Bioinformatics and HPC

This guide covers flexFS configuration optimized for bioinformatics pipelines (GATK, Cromwell, Nextflow, Snakemake) and HPC workloads that process large genomic data files.

Typical File Characteristics

Format	Typical Size	Access Pattern
FASTQ	10-100 GiB	Sequential read
BAM/CRAM	5-50 GiB	Sequential and random read
VCF/gVCF	100 MiB - 10 GiB	Sequential read, small writes
Reference genomes	1-3 GiB	Random read (heavily cached)
Intermediate files	Variable	Write-once, read-once

Volume Configuration

Block Size

For large-file genomics workloads, use 4 MiB (default) or 8 MiB block size. Larger blocks reduce metadata overhead for sequential reads of multi-GiB files:

configure.flexfs create volume \
  --name genomics \
  --metaStoreID 1 --blockStoreID 1 \
  --blockSize 4MiB \
  --compression lz4

Block Size	Best For
256 KiB	Many small files, random access
1 MiB	Mixed workloads
4 MiB (default)	Large files, sequential reads
8 MiB	Very large files, streaming I/O

Compression

LZ4 (default) offers the best balance of throughput and compression ratio for genomic data. BAM files are already compressed internally, so flexFS block-level compression provides modest additional savings. FASTQ files compress well with LZ4.

Retention

Set retention based on your compliance requirements:

configure.flexfs update volume genomics --retention 30d

Use --retention forever for regulatory datasets that must never be purged.

Mount Configuration

Standard Genomics Pipeline Mount

mount.flexfs start genomics /mnt/genomics \
  --diskFolder /local-nvme/cache \
  --diskQuota 50%

HPC Cluster Mount (per-node)

For HPC clusters where each node processes a subset of data:

mount.flexfs start genomics /mnt/genomics \
  --diskFolder /tmp/flexfs-cache \
  --diskQuota 20G \
  --noATime

The --noATime flag eliminates access-time metadata updates, reducing metadata server load during read-heavy stages.

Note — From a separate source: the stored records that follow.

/-! ## modXio: writes xio only -/
@[simp] theorem State.modXio_regs (g : Xio → Xio) : (s.modXio g).regs = s.regs := rfl
@[simp] theorem State.modXio_ctrs (g : Xio → Xio) : (s.modXio g).ctrs = s.ctrs := rfl
@[simp] theorem State.modXio_shadow (g : Xio → Xio) : (s.modXio g).shadow = s.shadow := rfl
@[simp] theorem State.modXio_stageBuf (g : Xio → Xio) : (s.modXio g).stageBuf = s.stageBuf := rfl
@[simp] theorem State.modXio_latch (g : Xio → Xio) : (s.modXio g).latch = s.latch := rfl
@[simp] theorem State.modXio_tim (g : Xio → Xio) : (s.modXio g).tim = s.tim := rfl
@[simp] theorem State.modXio_fns (g : Xio → Xio) : (s.modXio g).fns = s.fns := rfl
@[simp] theorem State.modXio_qps (g : Xio → Xio) : (s.modXio g).qps = s.qps := rfl
@[simp] theorem State.modXio_vecs (g : Xio → Xio) : (s.modXio g).vecs = s.vecs := rfl
@[simp] theorem State.modXio_fetchPf (g : Xio → Xio) : (s.modXio g).fetchPf = s.fetchPf := rfl
@[simp] theorem State.modXio_fetchFn (g : Xio → Xio) : (s.modXio g).fetchFn = s.fetchFn := rfl
@[simp] theorem State.modXio_staged (g : Xio → Xio) : (s.modXio g).staged = s.staged := rfl
@[simp] theorem State.modXio_resetDue (g : Xio → Xio) : (s.modXio g).resetDue = s.resetDue := rfl
@[simp] theorem State.modXio_slips (g : Xio → Xio) : (s.modXio g).slips = s.slips := rfl
@[simp] theorem State.modXio_keys (g : Xio → Xio) : (s.modXio g).keys = s.keys := rfl
@[simp] theorem State.modXio_granules (g : Xio → Xio) : (s.modXio g).granules = s.granules := rfl
@[simp] theorem State.modXio_obs (g : Xio → Xio) : (s.modXio g).obs = s.obs := rfl
@[simp] theorem State.modXio_si (g : Xio → Xio) : (s.modXio g).si = s.si := rfl
@[simp] theorem State.modXio_hops (g : Xio → Xio) : (s.modXio g).hops = s.hops := rfl
@[simp] theorem State.modXio_sfms (g : Xio → Xio) : (s.modXio g).sfms = s.sfms := rfl
@[simp] theorem State.modXio_pwr (g : Xio → Xio) : (s.modXio g).pwr = s.pwr := rfl
@[simp] theorem State.modXio_quires (g : Xio → Xio) : (s.modXio g).quires = s.quires := rfl
@[simp] theorem State.modXio_arbs (g : Xio → Xio) : (s.modXio g).arbs = s.arbs := rfl
@[simp] theorem State.modXio_kxb (g : Xio → Xio) : (s.modXio g).kxb = s.kxb := rfl
@[simp] theorem State.modXio_ascu (g : Xio → Xio) : (s.modXio g).ascu = s.ascu := rfl
@[simp] theorem State.modXio_fu (g : Xio → Xio) : (s.modXio g).fu = s.fu := rfl
@[simp] theorem State.modXio_graphs (g : Xio → Xio) : (s.modXio g).graphs = s.graphs := rfl
@[simp] theorem State.modXio_contracts (g : Xio → Xio) : (s.modXio g).contracts = s.contracts := rfl
@[simp] theorem State.modXio_conAdmits (g : Xio → Xio) : (s.modXio g).conAdmits = s.conAdmits := rfl
@[simp] theorem State.modXio_nextGraph (g : Xio → Xio) : (s.modXio g).nextGraph = s.nextGraph := rfl
@[simp] theorem State.modXio_nextContract (g : Xio → Xio) : (s.modXio g).nextContract = s.nextContract := rfl
@[simp] theorem State.modXio_policy (g : Xio → Xio) : (s.modXio g).policy = s.policy := rfl
@[simp] theorem State.modXio_recs (g : Xio → Xio) : (s.modXio g).recs = s.recs := rfl
@[simp] theorem State.modXio_dues (g : Xio → Xio) : (s.modXio g).dues = s.dues := rfl
@[simp] theorem State.modXio_sps (g : Xio → Xio) : (s.modXio g).sps = s.sps := rfl
@[simp] theorem State.modXio_streams (g : Xio → Xio) : (s.modXio g).streams = s.streams := rfl
@[simp] theorem State.modXio_bind (g : Xio → Xio) : (s.modXio g).bind = s.bind := rfl
@[simp] theorem State.modXio_sec (g : Xio → Xio) : (s.modXio g).sec = s.sec := rfl
@[simp] theorem State.modXio_uchans (g : Xio → Xio) : (s.modXio g).uchans = s.uchans := rfl
@[simp] theorem State.modXio_dram (g : Xio → Xio) : (s.modXio g).dram = s.dram := rfl
@[simp] theorem State.modXio_out (g : Xio → Xio) : (s.modXio g).out = s.out := rfl
@[simp] theorem State.modXio_free (g : Xio → Xio) : (s.modXio g).free = s.free := rfl
@[simp] theorem State.modXio_pending (g : Xio → Xio) : (s.modXio g).pending = s.pending := rfl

Pipeline-Specific Guidance

GATK / Cromwell

Cromwell’s scattered tasks read shared reference files and per-sample BAMs:

Reference genomes: Cached after first access on each node. The default disk cache captures these.
Per-sample BAMs: Sequential reads benefit from block prefetching (enabled by default).
Output files: Written sequentially. LZ4 compression handles the output well.

Nextflow

Nextflow uses a work directory for intermediate files:

Mount the work directory on flexFS for shared access across nodes.
Use --noATime to avoid metadata overhead from Nextflow’s frequent file polls.
Consider a separate volume for scratch data with shorter retention.

Snakemake

Snakemake’s file-based dependency tracking generates many stat() calls:

The attribute cache (--attrValid, default 3600s) absorbs repeated stat calls.
For pipelines where files are written and immediately checked, the default 1-second entry cache is appropriate.

Performance Tips

Local SSD cache: Always enable disk caching on compute nodes. This is the single largest performance improvement for bioinformatics workloads.
Prefetching: Block prefetching is on by default and significantly improves sequential read throughput. Do not disable it.
Proxy groups: For multi-region HPC clusters, deploy proxy groups in each compute region to avoid cross-region data transfer costs.
Separate volumes: Use separate volumes for reference data (long retention, read-heavy) and scratch/intermediate data (short retention, write-heavy).